Your answer should consist of the lines holding "throw", copied from the material below.

-- SOURCE DATA follows --

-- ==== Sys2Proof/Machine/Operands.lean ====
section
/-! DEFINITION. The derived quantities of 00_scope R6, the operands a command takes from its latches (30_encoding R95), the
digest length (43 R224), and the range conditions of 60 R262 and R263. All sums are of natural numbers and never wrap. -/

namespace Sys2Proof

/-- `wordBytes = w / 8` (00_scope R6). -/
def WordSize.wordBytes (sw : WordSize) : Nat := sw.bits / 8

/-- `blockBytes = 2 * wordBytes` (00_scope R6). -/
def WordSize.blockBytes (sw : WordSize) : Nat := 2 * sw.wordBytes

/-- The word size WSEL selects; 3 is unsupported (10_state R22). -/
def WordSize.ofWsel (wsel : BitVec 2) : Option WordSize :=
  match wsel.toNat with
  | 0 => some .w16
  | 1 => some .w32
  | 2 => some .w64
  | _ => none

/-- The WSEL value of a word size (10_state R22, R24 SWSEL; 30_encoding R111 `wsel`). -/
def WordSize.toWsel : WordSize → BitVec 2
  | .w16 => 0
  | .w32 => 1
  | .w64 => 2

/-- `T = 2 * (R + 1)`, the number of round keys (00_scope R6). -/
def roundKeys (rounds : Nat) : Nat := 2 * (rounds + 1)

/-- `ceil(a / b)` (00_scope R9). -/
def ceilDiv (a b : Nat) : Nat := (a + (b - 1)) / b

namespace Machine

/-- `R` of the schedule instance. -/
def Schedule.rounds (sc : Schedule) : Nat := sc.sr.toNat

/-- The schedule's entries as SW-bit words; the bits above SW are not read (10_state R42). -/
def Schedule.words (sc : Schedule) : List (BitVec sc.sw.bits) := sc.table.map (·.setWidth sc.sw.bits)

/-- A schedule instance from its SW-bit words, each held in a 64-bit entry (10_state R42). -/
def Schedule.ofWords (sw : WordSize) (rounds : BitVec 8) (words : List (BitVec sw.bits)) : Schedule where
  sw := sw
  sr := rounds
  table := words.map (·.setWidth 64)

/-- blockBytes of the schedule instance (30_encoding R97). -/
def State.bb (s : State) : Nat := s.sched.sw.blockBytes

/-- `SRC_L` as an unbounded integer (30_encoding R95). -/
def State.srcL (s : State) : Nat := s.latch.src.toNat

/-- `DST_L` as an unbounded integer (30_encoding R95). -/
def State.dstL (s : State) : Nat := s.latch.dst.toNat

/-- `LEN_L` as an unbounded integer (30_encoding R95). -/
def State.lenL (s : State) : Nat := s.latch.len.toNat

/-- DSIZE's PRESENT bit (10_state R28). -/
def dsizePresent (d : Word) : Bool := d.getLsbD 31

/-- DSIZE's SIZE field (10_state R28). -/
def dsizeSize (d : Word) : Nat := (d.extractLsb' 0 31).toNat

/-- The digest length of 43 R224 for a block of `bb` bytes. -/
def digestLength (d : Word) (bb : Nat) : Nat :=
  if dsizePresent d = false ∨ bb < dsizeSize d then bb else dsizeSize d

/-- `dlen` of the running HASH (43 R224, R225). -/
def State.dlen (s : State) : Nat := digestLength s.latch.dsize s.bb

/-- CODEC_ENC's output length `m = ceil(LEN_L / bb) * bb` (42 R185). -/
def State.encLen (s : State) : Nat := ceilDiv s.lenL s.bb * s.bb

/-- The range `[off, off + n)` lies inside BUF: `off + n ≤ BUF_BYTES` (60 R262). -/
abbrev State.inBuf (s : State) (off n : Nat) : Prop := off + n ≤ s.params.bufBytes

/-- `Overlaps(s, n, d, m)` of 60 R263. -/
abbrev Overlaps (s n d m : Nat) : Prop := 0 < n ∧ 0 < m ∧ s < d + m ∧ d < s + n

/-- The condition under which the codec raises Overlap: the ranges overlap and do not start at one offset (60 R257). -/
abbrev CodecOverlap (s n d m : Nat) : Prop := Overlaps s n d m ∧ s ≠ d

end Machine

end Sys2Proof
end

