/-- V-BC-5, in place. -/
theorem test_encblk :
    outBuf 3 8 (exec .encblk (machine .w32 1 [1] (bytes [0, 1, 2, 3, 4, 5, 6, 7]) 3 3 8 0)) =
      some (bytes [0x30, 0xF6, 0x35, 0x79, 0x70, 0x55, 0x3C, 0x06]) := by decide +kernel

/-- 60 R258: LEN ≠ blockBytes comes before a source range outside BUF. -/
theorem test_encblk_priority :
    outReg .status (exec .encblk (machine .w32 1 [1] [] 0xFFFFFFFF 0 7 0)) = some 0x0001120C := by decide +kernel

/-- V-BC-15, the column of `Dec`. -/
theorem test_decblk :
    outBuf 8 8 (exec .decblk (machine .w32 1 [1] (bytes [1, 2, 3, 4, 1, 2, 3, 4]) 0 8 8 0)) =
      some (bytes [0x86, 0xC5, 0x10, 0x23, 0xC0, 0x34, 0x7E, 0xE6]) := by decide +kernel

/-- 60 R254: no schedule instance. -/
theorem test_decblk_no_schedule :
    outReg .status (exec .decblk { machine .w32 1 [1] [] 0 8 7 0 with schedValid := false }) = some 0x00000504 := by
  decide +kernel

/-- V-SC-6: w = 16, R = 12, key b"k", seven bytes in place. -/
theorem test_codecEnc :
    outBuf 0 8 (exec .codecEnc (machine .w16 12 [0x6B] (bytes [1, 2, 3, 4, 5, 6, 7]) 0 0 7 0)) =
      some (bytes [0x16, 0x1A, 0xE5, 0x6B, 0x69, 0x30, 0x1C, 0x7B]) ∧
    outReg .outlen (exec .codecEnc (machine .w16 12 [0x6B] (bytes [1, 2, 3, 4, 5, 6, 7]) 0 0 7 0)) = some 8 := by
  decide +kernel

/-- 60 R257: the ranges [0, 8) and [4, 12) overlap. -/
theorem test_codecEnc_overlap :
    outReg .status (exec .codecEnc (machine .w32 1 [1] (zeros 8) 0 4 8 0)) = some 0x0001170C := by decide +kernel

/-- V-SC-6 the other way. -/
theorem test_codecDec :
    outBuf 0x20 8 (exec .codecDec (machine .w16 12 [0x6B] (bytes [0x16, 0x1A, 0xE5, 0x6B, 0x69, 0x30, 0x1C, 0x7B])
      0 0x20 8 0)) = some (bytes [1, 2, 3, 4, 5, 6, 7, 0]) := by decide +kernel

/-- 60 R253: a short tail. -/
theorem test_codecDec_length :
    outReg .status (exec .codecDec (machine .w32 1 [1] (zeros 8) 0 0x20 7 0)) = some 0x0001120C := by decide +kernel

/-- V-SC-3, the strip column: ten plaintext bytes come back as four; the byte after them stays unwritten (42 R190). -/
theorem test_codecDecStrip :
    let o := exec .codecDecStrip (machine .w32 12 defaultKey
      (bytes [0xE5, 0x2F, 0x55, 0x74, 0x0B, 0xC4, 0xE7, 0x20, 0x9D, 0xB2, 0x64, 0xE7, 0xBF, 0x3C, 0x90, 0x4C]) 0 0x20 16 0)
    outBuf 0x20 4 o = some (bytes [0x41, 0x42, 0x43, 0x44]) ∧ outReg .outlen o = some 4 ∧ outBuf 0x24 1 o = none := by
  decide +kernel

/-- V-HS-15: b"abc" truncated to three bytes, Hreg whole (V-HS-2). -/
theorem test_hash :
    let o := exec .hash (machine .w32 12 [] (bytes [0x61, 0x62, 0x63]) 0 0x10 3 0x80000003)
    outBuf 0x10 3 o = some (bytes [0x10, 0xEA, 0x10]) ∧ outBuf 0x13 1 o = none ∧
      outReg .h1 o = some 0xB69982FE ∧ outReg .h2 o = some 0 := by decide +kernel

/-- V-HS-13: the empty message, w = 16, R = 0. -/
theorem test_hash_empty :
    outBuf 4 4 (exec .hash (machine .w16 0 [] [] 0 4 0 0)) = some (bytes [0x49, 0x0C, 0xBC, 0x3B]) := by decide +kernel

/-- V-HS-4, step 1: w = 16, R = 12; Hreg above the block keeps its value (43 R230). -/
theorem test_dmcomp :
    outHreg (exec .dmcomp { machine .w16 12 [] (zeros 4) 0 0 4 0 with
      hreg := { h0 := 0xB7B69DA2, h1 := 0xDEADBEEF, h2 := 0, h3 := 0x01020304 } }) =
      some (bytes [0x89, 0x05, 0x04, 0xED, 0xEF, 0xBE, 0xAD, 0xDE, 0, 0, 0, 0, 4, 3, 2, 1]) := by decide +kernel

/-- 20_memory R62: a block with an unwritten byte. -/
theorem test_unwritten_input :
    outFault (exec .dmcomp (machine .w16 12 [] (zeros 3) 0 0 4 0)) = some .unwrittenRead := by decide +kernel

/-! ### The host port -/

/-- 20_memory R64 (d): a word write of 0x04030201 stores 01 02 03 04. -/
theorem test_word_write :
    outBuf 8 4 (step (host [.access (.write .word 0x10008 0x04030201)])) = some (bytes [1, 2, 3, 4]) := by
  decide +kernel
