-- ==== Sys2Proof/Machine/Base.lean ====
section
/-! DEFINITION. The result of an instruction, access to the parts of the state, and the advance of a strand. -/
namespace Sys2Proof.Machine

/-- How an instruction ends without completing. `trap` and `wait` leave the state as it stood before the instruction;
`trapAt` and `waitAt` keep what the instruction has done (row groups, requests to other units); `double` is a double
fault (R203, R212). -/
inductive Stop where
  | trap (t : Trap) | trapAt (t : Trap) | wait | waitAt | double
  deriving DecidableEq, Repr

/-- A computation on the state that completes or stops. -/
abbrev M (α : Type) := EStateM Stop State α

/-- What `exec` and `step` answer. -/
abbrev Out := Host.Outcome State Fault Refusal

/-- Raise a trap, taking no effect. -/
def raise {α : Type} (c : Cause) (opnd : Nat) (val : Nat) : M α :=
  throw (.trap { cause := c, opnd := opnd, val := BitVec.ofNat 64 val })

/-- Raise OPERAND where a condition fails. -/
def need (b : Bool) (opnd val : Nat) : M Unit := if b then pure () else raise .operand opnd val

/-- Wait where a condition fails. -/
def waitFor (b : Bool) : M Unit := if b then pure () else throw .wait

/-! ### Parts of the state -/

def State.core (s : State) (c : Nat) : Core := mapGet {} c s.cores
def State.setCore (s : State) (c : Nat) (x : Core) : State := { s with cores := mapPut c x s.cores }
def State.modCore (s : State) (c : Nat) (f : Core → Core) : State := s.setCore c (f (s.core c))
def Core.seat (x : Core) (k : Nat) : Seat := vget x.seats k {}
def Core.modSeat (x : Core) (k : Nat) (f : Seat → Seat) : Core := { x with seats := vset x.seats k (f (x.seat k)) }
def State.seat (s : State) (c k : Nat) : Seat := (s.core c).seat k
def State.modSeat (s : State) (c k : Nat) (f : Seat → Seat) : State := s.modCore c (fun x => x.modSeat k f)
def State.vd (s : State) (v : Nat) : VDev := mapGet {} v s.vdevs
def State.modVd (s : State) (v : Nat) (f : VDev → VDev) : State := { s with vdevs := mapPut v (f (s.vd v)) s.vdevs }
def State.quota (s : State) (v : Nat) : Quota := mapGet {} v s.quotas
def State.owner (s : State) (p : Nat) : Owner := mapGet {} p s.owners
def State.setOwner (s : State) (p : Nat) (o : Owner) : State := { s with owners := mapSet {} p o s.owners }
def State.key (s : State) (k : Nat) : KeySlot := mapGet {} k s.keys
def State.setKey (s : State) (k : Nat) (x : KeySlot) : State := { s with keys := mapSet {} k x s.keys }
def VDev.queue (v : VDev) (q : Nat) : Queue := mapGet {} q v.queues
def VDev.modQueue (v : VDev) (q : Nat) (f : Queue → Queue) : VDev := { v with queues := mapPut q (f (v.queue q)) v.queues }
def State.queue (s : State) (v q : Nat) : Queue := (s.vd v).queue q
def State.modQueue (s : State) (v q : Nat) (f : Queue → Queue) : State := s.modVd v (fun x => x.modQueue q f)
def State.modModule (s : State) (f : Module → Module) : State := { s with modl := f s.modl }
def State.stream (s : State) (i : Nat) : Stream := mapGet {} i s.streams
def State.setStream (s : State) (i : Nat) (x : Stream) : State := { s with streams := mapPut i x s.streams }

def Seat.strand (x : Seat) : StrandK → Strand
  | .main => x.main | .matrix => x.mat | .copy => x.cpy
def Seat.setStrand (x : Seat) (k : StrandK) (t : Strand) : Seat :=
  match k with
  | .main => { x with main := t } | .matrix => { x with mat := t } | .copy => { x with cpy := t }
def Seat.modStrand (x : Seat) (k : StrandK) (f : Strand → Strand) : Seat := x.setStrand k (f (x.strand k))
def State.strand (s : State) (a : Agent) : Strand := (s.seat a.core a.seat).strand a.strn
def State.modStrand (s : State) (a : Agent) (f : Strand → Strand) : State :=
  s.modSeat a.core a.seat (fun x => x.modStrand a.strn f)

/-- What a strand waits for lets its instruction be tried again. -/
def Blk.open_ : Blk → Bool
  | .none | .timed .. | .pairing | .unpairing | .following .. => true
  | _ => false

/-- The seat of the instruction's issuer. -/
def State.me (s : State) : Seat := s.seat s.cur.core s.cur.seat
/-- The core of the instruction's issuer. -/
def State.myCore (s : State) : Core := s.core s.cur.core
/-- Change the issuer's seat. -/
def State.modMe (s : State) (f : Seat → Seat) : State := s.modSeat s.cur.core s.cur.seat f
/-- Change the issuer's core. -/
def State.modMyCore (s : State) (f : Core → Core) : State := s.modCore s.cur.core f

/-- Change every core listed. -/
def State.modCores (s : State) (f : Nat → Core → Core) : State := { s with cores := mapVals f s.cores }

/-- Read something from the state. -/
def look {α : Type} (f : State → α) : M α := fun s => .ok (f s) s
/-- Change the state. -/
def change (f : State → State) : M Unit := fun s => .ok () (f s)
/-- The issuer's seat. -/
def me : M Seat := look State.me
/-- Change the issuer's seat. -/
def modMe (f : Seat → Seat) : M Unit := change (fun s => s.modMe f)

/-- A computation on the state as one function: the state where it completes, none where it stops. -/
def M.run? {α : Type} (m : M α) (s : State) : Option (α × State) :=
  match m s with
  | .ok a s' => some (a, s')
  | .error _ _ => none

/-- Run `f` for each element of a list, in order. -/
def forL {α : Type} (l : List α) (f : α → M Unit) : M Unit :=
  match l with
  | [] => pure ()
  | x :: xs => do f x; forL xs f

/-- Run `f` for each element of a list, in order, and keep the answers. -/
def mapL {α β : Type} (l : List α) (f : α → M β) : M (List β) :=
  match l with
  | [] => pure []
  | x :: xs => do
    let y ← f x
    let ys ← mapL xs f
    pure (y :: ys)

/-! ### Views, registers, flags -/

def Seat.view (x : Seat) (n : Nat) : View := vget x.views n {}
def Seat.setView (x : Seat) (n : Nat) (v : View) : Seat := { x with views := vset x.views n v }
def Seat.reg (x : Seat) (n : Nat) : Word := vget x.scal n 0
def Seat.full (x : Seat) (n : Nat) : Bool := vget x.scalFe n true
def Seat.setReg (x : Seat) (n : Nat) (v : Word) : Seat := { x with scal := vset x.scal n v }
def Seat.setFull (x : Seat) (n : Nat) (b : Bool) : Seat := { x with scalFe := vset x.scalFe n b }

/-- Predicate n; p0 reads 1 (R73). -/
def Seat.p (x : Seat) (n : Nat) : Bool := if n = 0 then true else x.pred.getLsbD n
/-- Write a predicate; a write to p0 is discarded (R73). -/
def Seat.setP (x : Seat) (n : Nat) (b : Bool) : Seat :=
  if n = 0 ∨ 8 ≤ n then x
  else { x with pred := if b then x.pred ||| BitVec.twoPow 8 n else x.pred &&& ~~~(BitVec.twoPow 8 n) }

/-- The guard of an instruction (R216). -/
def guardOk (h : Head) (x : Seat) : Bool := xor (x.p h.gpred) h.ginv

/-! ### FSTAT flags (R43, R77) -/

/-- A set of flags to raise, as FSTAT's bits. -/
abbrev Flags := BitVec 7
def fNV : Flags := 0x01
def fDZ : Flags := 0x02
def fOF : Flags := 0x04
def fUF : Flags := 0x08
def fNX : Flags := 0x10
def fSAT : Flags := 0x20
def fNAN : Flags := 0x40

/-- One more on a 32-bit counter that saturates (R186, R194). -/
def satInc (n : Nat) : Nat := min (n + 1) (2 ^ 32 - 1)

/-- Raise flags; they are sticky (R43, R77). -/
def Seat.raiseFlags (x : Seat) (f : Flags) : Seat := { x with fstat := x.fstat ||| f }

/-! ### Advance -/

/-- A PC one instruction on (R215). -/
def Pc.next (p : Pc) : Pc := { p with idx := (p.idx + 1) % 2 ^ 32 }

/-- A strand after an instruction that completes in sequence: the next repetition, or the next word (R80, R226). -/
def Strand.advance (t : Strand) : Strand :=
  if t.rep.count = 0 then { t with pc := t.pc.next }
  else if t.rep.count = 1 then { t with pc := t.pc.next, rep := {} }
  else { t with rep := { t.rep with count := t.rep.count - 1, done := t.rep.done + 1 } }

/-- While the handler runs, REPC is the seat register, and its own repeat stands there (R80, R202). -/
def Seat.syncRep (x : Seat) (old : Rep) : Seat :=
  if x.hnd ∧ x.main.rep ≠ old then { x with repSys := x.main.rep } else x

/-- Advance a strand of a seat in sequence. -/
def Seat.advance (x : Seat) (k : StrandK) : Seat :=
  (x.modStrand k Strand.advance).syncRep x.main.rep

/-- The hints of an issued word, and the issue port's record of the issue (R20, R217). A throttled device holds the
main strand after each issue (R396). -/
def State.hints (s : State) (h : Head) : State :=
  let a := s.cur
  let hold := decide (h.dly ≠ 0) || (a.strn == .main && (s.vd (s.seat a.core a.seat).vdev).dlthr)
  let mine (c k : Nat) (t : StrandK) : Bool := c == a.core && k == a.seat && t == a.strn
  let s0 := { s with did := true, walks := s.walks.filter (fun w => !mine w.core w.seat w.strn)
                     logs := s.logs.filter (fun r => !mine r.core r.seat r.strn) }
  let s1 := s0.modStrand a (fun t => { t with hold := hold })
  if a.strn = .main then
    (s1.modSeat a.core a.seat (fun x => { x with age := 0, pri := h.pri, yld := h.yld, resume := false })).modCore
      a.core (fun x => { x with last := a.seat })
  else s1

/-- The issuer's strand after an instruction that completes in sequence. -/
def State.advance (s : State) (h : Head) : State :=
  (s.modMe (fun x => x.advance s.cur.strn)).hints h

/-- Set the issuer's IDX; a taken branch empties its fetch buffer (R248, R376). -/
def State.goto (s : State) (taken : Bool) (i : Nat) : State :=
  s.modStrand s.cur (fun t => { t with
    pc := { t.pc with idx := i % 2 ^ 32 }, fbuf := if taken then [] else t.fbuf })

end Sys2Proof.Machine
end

-- SOURCE DATA concluded --

• ANSWER
  throw (.trap { cause := c, opnd := opnd, val := BitVec.ofNat 64 val })
def waitFor (b : Bool) : M Unit := if b then pure () else throw .wait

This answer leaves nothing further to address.